The Weekly Standard
Saddam's al Qaeda Connection
The evidence mounts, but the administration says surprisingly little.
by Stephen F. Hayes
>From the September 1 / September 8, 2003 issue

KIDS KNOW exactly when it comes--the point when you're repaving a driveway
or pouring a new sidewalk, right before the wet concrete hardens completely.
That's when you can make your mark. The Democrats seem to understand this.

For months before the war in Iraq, the Bush administration claimed to know
of ties between al Qaeda and Saddam Hussein's Iraq. For months after the
war, the Bush administration has offered scant evidence of those claims. And
the conventional wisdom--that there were no links--is solidifying. So
Democrats are making their mark.

"The evidence now shows clearly that Saddam did not want to work with Osama
bin Laden at all, much less give him weapons of mass destruction." So
claimed Al Gore in an August 7 speech. "There is evidence of exaggeration"
of Iraq-al Qaeda links, said Carl Levin, chairman of the Senate Armed
Services Committee, who recently launched an investigation into prewar
intelligence. "Clearly the al Qaeda connection was hyped and exaggerated, in
my view," said Senator Dianne Feinsten. Chimed in Jane Harman, the ranking
Democrat on the House Select Committee on Intelligence, as reported in the
National Journal, "The evidence on the al Qaeda links was sketchy." Jay
Rockefeller, the ranking Democrat on the Senate side of that committee,
agrees. "The evidence about the ties was not compelling."

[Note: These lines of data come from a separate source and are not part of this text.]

-- ==== Sys2Proof/Proofs/PeerTable19_ValidLoad.lean ====
section
/-! The end of a valid load: the image's fields, the watch unit's first sample, and what the station then holds (R2, R25,
R31, R33, R35, R141, R142, R166 to R172, R201, R202). -/

namespace Sys2Proof.Machine

/-! ### The bytes taken (R202) -/

/-- Every byte but the last is acknowledged. -/
theorem takenToEnd_eq_mapIdx (bs : List Byte) :
    takenToEnd bs = bs.mapIdx (fun j b => BusOp.take b (decide (j + 1 ≠ bs.length))) := by
  induction bs with
  | nil => rfl
  | cons b bs ih =>
    cases bs with
    | nil => rfl
    | cons c bs =>
      rw [takenToEnd, ih, List.mapIdx_cons]
      simp [eq_comm (a := 0)]

/-! ### The fields of the image (R170, R201, R202) -/

theorem lowBits_eq_setWidth (n : Nat) (b : Byte) : lowBits n b = b.setWidth n := BitVec.ofNat_toNat n b

theorem parseImage_group (img : List Byte) (g : Fin 4) :
    (parseImage img).groups[g] =
      { selected := (imageByte img (14 + 4 * g.val)).setWidth 4, expected := (imageByte img (15 + 4 * g.val)).setWidth 4
        zone := (imageByte img (16 + 4 * g.val)).setWidth 3, depth := (imageByte img (17 + 4 * g.val)).setWidth 3 } := by
  simp [parseImage, parseGroup, lowBits_eq_setWidth]

theorem parseImage_term (img : List Byte) (i : Fin 16) : (parseImage img).terms[i] = parseTerm img i := by
  simp [parseImage]

theorem parseImage_output (img : List Byte) (d : Fin 8) : (parseImage img).outputs[d] = parseOutput img d := by
  simp [parseImage]

/-- A byte within a field's width survives the field. -/
theorem setWidth_lowBits {n : Nat} {b : Byte} (h : b.toNat < 2 ^ n) : (lowBits n b).setWidth 8 = b := by
  apply BitVec.eq_of_toNat_eq
  have hb : b.toNat < 2 ^ 8 := b.isLt
  rw [BitVec.toNat_setWidth, lowBits, BitVec.toNat_ofNat, Nat.mod_eq_of_lt h, Nat.mod_eq_of_lt hb]

/-- The bits of four bytes written one after another. -/
theorem getLsbD_append_four (a b c d : Byte) (i : Nat) :
    (a ++ b ++ c ++ d).getLsbD i =
      if i < 8 then d.getLsbD i else if i < 16 then c.getLsbD (i - 8)
      else if i < 24 then b.getLsbD (i - 16) else a.getLsbD (i - 24) := by
  rw [BitVec.getLsbD_append, BitVec.getLsbD_append, BitVec.getLsbD_append]
  grind

/-- The roster mask's bytes are the image's. -/
theorem mapBytes_imageRoster (img : List Byte) :
    mapBytes (imageRoster img) = [imageByte img 10, imageByte img 11, imageByte img 12, imageByte img 13] := by
  have hbit : ∀ i, (imageRoster img).getLsbD i = _ := getLsbD_append_four _ _ _ _
  simp only [mapBytes, List.cons.injEq, and_true]
  refine ⟨?_, ?_, ?_, ?_⟩
  all_goals
    ext i hi
    rw [BitVec.getElem_extractLsb', hbit, ← BitVec.getLsbD_eq_getElem]
    grind

/-- The plan fingerprint of a valid image covers its own bytes (R171). -/
theorem planFingerprint_parseImage {img : List Byte} (hrate : fieldOk img 4 = true) (htick : fieldOk img 5 = true)
    (hsilence : fieldOk img 7 = true) :
    planFingerprint (parseImage img) = crc (bytesBits
      [imageByte img 3, imageByte img 5, imageByte img 6, imageByte img 8, imageByte img 10, imageByte img 11,
        imageByte img 12, imageByte img 13]) := by
  have h5 : (imageByte img 5).toNat ≤ 3 := by simpa [fieldOk] using hrate
  have h6 : (imageByte img 6).toNat ≤ 3 := by simpa [fieldOk] using htick
  have h8 : 2 ≤ (imageByte img 8).toNat ∧ (imageByte img 8).toNat ≤ 15 := by simpa [fieldOk] using hsilence
  have hbytes : fingerprintBytes (parseImage img) = [imageByte img 3, (lowBits 2 (imageByte img 5)).setWidth 8,
      (lowBits 2 (imageByte img 6)).setWidth 8, (lowBits 4 (imageByte img 8)).setWidth 8] ++
        mapBytes (imageRoster img) := rfl
  rw [planFingerprint, hbytes, mapBytes_imageRoster, setWidth_lowBits (by omega), setWidth_lowBits (by omega),
    setWidth_lowBits (by omega)]
  rfl

/-! ### The watch unit's start (R31, R33, R35, R36) -/

theorem groupIndices_all (p : Fin 4 → Bool) : groupIndices.all p = true ↔ ∀ k, p k = true := by
  rw [List.all_eq_true]
  exact ⟨fun h k => h k (by revert k; decide), fun h k _ => h k⟩
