-- ==== Sys2Proof/Config.lean ====
section
/-! DEFINITION. What one part fixes and what the manual leaves open: opaque constants and free values (log 8, 9), and
the standard algorithms of R13 that the manual names without defining (log 10). Nothing here has a body. -/

namespace Sys2Proof.Config

/-- Free values of the model (log 9): the n-th free word; a value no rule states is one of these. -/
opaque freeWord : Nat → Word
/-- The n-th free byte (log 9): host bytes whose contents a rule calls unstated (R411, R450). -/
opaque freeByte : Nat → Byte

/-- Whether FMA raises NV for infinity × zero beside a quiet NaN addend: IEEE 754 leaves it to the implementation and the
manual does not say (log 31). -/
opaque fmaInvalidBesideNaN : Bool

/-- IDN_SERIAL, IDN_IANA, I3C_PID: values of the one part (R430). -/
opaque serial : BitVec 64
opaque iana : BitVec 32
opaque i3cPid : BitVec 48
/-- The ROM identifier (R444): 16 bytes, the first the lowest. -/
opaque romId : BitVec 128
/-- The certificates of board flash and of the identity (R445). -/
opaque certDeviceId : List Byte
opaque certIdentity : List Byte

/-- Verification of a signature under a key of an ALG code of R126 (FIPS 186-5, RFC 8032, RFC 8017). -/
opaque sigVerify : Nat → List Byte → List Byte → List Byte → Bool
/-- Whether the Signet engine accepts a public key of an ALG code (R452, R455). -/
opaque keyValid : Nat → List Byte → Bool
/-- ECDSA P-384 signature with the identity key over a message, with the n-th DRBG nonce (R451). -/
opaque identitySign : List Byte → Nat → List Byte
/-- The public half of the n-th ephemeral P-384 key pair, 97 bytes SEC1 (R447, R456). -/
opaque ephemeralPub : Nat → List Byte
/-- ECDH P-384 of the n-th ephemeral private key with a public key, 48 bytes; none where R452 refuses. -/
opaque ecdh : Nat → List Byte → Option (List Byte)
/-- HKDF with SHA-384 (R444): input key, salt, info, length. -/
opaque hkdf : List Byte → List Byte → List Byte → Nat → List Byte
/-- AES-256-GCM decryption: key, iv, additional data, ciphertext, tag; none when the tag fails. -/
opaque gcmOpen : List Byte → List Byte → List Byte → List Byte → List Byte → Option (List Byte)
/-- AES-256-GCM encryption: key, iv, additional data, plaintext; the ciphertext and the tag. -/
opaque gcmSeal : List Byte → List Byte → List Byte → List Byte → List Byte × List Byte
/-- The n-th byte of the DRBG's output (R449). -/
opaque drbgByte : Nat → Byte
/-- Verification of a peer's certificates to the Wainsol root (R446, R447) and its firmware measurement. -/
opaque peerChain : List Byte → Option (List Byte)
/-- Verification of a peer's signature over "KF8 link hello", its HELLO and its key (R447). -/
opaque peerSig : List Byte → List Byte → Bool

/-- The cycle-by-cycle simulation of tests 71..82 of the load check (R332, R333), over the image's bytes: none when every
one passes, otherwise the code and the detail of R334. It stands for what the records and streams alone do not show and no
rule states as a function: the cycle at which each transfer lands and each queue entry is present (log 11). -/
opaque simulate : List Byte → Option (Nat × Nat)

end Sys2Proof.Config
end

These are serious charges that deserve to be answered. If critics can show
that the administration overplayed the al Qaeda-Saddam connection, they will
undermine not only an important rationale for removing the Iraqi dictator,
but the broader, arguably more important case for the war--that the conflict
in Iraq was one battle in the worldwide war on terror.

What, then, did the Bush administration say about this relationship before
the war? Which parts of that case, if any, have been invalidated by the
intelligence gathered in the months following the conflict? What is this new
"evidence," cited by Gore and others, that reveals the administration's
arguments to have been embellished? Finally, what if any new evidence has
emerged that bolsters the Bush administration's prewar case?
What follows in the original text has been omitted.